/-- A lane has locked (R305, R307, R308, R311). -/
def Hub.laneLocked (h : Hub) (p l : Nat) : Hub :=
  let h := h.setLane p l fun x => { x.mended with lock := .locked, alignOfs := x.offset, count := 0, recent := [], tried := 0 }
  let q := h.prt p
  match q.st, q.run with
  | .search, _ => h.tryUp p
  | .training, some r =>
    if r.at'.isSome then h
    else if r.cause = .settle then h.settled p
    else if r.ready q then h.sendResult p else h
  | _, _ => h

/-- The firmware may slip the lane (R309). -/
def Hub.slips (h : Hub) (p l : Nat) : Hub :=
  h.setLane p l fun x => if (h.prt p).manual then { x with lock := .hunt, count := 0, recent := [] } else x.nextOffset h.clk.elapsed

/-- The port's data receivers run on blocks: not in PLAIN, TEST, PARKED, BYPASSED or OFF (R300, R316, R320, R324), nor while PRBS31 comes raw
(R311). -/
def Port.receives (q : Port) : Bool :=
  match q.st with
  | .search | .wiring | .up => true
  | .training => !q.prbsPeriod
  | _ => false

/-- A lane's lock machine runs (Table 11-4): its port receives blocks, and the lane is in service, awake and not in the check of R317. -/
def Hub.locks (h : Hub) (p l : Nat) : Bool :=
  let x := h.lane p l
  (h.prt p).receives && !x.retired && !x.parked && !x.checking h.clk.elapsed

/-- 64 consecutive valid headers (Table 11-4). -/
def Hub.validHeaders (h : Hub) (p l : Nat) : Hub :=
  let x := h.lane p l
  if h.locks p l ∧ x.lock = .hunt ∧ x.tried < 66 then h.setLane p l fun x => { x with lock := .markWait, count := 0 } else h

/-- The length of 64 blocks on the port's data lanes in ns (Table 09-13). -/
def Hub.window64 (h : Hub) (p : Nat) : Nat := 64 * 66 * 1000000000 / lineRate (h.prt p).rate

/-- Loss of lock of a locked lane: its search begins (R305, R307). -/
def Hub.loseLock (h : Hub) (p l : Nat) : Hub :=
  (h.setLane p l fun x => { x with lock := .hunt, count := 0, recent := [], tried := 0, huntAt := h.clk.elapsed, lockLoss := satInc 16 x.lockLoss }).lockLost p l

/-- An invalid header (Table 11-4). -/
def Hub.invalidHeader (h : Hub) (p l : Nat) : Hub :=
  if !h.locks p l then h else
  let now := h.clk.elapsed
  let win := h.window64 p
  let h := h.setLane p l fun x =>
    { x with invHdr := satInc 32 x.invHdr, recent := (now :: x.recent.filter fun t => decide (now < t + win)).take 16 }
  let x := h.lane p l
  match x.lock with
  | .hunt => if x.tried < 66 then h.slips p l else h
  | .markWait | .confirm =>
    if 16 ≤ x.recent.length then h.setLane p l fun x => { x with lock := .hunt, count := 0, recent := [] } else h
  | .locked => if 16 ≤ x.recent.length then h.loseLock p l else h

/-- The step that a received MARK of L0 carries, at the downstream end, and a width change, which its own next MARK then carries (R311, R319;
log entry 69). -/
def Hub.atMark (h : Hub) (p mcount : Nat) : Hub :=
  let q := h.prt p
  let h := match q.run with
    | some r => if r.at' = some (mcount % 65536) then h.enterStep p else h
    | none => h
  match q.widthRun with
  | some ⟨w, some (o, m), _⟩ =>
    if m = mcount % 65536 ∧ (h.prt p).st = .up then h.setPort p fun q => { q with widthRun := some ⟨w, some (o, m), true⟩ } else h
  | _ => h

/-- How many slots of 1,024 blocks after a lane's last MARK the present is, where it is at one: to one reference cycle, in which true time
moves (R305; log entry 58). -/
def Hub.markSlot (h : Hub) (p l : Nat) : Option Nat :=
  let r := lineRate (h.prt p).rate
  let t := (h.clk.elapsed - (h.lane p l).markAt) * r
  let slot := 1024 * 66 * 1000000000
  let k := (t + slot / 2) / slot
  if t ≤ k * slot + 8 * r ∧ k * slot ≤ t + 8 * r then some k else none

--

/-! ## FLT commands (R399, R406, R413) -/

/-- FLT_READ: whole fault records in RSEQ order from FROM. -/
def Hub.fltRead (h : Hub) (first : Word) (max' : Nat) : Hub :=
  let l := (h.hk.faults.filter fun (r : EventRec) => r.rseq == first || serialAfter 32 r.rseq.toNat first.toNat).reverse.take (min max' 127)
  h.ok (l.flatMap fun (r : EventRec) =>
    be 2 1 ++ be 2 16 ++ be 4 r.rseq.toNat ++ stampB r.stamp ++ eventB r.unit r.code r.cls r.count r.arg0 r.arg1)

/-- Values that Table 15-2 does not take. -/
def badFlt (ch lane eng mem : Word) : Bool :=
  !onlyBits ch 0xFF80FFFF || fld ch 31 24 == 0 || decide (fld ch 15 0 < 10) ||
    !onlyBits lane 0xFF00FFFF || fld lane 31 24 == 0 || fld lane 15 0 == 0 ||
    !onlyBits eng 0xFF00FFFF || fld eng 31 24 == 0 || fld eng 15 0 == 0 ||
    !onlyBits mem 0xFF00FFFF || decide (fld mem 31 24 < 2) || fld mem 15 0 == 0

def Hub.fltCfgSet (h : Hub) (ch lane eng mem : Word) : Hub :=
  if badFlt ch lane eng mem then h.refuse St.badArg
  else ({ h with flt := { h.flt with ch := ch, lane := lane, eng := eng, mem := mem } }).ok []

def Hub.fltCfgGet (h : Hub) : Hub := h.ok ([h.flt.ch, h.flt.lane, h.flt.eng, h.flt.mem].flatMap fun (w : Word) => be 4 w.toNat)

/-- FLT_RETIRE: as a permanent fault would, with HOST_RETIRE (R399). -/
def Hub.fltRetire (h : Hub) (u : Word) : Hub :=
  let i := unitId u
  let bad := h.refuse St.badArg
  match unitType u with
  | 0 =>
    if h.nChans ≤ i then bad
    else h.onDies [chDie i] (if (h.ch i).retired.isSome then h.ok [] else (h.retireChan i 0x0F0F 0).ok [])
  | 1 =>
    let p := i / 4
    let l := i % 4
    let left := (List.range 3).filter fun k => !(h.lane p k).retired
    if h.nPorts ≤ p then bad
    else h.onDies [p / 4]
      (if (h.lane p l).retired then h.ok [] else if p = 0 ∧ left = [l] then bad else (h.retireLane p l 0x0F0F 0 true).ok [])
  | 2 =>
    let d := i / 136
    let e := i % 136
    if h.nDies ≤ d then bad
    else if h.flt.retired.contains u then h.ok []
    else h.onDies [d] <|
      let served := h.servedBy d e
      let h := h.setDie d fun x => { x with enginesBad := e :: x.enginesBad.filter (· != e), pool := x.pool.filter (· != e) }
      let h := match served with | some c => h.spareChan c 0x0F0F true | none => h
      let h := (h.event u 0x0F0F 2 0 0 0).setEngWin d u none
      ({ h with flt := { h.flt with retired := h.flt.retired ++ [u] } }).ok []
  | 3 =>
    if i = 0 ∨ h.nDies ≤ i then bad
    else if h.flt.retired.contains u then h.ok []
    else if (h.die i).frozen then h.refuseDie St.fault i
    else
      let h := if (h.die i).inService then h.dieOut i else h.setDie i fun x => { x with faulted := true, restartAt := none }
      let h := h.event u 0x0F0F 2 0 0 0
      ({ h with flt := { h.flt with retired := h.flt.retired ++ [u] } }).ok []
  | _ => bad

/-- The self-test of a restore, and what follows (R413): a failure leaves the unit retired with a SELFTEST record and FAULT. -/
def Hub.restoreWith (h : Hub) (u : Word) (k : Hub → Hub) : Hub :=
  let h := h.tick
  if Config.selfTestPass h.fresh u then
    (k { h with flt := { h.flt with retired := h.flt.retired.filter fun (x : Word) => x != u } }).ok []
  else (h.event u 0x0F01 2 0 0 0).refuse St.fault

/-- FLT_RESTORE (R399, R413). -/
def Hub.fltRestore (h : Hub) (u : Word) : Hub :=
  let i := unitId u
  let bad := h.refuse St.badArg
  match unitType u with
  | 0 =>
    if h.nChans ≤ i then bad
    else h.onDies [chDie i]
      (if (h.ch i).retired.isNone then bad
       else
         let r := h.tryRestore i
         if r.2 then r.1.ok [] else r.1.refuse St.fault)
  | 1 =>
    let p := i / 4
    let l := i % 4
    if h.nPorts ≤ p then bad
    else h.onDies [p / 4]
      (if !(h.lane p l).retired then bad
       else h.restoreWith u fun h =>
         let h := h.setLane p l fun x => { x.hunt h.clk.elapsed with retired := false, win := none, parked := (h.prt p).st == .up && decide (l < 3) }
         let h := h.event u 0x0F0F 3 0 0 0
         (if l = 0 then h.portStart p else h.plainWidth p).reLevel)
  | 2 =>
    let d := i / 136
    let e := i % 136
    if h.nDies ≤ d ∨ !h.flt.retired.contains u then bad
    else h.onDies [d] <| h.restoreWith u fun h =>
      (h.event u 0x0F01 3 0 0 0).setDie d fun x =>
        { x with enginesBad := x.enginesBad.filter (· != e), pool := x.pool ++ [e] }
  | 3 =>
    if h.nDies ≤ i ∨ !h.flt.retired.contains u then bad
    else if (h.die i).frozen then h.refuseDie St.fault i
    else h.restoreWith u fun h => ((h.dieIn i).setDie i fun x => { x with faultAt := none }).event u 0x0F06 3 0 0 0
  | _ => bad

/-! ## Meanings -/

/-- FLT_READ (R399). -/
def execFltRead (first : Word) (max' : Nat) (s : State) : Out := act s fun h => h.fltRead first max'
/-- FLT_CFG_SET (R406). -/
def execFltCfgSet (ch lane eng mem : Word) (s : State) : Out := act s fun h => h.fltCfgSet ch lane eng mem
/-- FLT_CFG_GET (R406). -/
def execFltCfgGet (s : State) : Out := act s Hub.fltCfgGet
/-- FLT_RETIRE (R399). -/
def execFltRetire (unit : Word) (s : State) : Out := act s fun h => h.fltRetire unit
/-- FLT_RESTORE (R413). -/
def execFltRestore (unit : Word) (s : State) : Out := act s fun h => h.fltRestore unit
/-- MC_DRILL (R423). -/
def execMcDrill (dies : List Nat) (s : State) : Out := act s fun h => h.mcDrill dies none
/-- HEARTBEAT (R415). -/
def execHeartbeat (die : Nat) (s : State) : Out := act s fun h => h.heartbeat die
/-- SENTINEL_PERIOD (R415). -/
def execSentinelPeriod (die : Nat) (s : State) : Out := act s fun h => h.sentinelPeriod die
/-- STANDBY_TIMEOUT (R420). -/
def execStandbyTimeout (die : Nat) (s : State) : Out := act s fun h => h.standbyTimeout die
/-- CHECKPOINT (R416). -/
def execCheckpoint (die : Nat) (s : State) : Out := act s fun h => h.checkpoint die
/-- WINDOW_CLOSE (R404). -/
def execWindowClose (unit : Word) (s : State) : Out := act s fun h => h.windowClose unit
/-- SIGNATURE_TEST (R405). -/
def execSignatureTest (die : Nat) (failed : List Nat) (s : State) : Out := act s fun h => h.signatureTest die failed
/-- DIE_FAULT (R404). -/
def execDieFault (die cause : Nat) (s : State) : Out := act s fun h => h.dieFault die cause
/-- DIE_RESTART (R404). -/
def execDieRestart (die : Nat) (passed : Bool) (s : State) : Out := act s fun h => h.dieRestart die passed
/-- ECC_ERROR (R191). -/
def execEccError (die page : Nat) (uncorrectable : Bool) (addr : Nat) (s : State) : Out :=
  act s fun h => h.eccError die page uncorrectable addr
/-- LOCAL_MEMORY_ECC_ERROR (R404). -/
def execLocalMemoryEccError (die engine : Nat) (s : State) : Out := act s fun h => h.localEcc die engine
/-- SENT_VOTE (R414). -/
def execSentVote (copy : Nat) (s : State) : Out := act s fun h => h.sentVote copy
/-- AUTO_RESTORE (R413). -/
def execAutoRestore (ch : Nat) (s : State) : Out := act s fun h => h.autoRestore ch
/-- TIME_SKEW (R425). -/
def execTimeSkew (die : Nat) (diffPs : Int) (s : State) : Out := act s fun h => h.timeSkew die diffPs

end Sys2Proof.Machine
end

==

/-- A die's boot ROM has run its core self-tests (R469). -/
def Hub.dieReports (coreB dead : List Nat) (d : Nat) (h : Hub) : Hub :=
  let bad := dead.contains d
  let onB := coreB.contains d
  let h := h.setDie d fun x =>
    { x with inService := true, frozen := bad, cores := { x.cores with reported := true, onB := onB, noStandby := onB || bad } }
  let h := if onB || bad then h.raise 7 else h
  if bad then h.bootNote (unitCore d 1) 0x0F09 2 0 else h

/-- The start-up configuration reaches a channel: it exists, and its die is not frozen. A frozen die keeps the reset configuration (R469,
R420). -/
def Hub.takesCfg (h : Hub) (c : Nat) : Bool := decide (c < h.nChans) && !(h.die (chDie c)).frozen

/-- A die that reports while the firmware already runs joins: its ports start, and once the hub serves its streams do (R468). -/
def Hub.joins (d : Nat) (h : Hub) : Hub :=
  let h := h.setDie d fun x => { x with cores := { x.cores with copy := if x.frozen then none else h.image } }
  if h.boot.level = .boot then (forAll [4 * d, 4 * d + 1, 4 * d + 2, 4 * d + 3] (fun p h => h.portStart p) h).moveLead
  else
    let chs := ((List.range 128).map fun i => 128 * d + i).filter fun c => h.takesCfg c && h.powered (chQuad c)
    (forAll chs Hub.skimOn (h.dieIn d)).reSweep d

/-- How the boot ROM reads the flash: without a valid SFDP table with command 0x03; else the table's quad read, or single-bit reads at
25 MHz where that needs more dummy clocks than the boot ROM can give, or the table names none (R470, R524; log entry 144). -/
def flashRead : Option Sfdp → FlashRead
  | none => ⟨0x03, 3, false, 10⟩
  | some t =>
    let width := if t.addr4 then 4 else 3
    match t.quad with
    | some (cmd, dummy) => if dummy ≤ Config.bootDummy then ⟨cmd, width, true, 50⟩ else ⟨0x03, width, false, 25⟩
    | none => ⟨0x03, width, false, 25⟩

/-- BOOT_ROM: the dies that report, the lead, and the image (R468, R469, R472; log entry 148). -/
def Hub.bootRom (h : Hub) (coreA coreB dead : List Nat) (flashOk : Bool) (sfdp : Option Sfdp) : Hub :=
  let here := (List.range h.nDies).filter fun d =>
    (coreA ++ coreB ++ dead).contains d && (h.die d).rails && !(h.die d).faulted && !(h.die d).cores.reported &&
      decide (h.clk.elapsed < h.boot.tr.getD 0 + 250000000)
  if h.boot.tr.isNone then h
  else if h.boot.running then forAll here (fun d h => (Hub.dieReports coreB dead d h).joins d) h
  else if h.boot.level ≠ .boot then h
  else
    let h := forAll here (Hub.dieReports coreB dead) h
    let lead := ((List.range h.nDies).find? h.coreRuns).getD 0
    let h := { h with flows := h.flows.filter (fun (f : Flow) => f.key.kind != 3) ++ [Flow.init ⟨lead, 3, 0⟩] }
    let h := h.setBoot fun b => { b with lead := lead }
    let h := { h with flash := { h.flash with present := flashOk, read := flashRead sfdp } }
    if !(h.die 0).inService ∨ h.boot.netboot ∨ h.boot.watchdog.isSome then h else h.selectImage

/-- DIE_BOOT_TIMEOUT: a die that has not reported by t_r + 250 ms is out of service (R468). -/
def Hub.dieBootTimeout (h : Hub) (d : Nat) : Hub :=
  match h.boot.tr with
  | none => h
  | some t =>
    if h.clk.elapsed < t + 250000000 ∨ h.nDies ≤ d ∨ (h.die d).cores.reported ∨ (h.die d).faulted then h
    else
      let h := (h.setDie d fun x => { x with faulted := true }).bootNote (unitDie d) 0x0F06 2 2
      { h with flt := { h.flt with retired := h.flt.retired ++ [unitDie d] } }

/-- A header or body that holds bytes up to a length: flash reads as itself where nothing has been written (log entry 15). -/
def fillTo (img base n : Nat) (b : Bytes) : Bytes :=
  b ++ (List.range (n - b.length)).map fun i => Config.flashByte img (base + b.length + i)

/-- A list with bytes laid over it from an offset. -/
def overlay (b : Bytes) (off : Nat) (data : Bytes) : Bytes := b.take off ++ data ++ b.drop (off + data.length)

Work instructions:
Search the listing above for the lines with "The start-up configuration" and "let width := if t.addr4 then 4 else 3", then output those lines and all lines between them exactly.

Output for this task:
/-- The start-up configuration reaches a channel: it exists, and its die is not frozen. A frozen die keeps the reset configuration (R469,
R420). -/
def Hub.takesCfg (h : Hub) (c : Nat) : Bool := decide (c < h.nChans) && !(h.die (chDie c)).frozen

/-- A die that reports while the firmware already runs joins: its ports start, and once the hub serves its streams do (R468). -/
def Hub.joins (d : Nat) (h : Hub) : Hub :=
  let h := h.setDie d fun x => { x with cores := { x.cores with copy := if x.frozen then none else h.image } }
  if h.boot.level = .boot then (forAll [4 * d, 4 * d + 1, 4 * d + 2, 4 * d + 3] (fun p h => h.portStart p) h).moveLead
  else
    let chs := ((List.range 128).map fun i => 128 * d + i).filter fun c => h.takesCfg c && h.powered (chQuad c)
    (forAll chs Hub.skimOn (h.dieIn d)).reSweep d

/-- How the boot ROM reads the flash: without a valid SFDP table with command 0x03; else the table's quad read, or single-bit reads at
25 MHz where that needs more dummy clocks than the boot ROM can give, or the table names none (R470, R524; log entry 144). -/
def flashRead : Option Sfdp → FlashRead
  | none => ⟨0x03, 3, false, 10⟩
  | some t =>
    let width := if t.addr4 then 4 else 3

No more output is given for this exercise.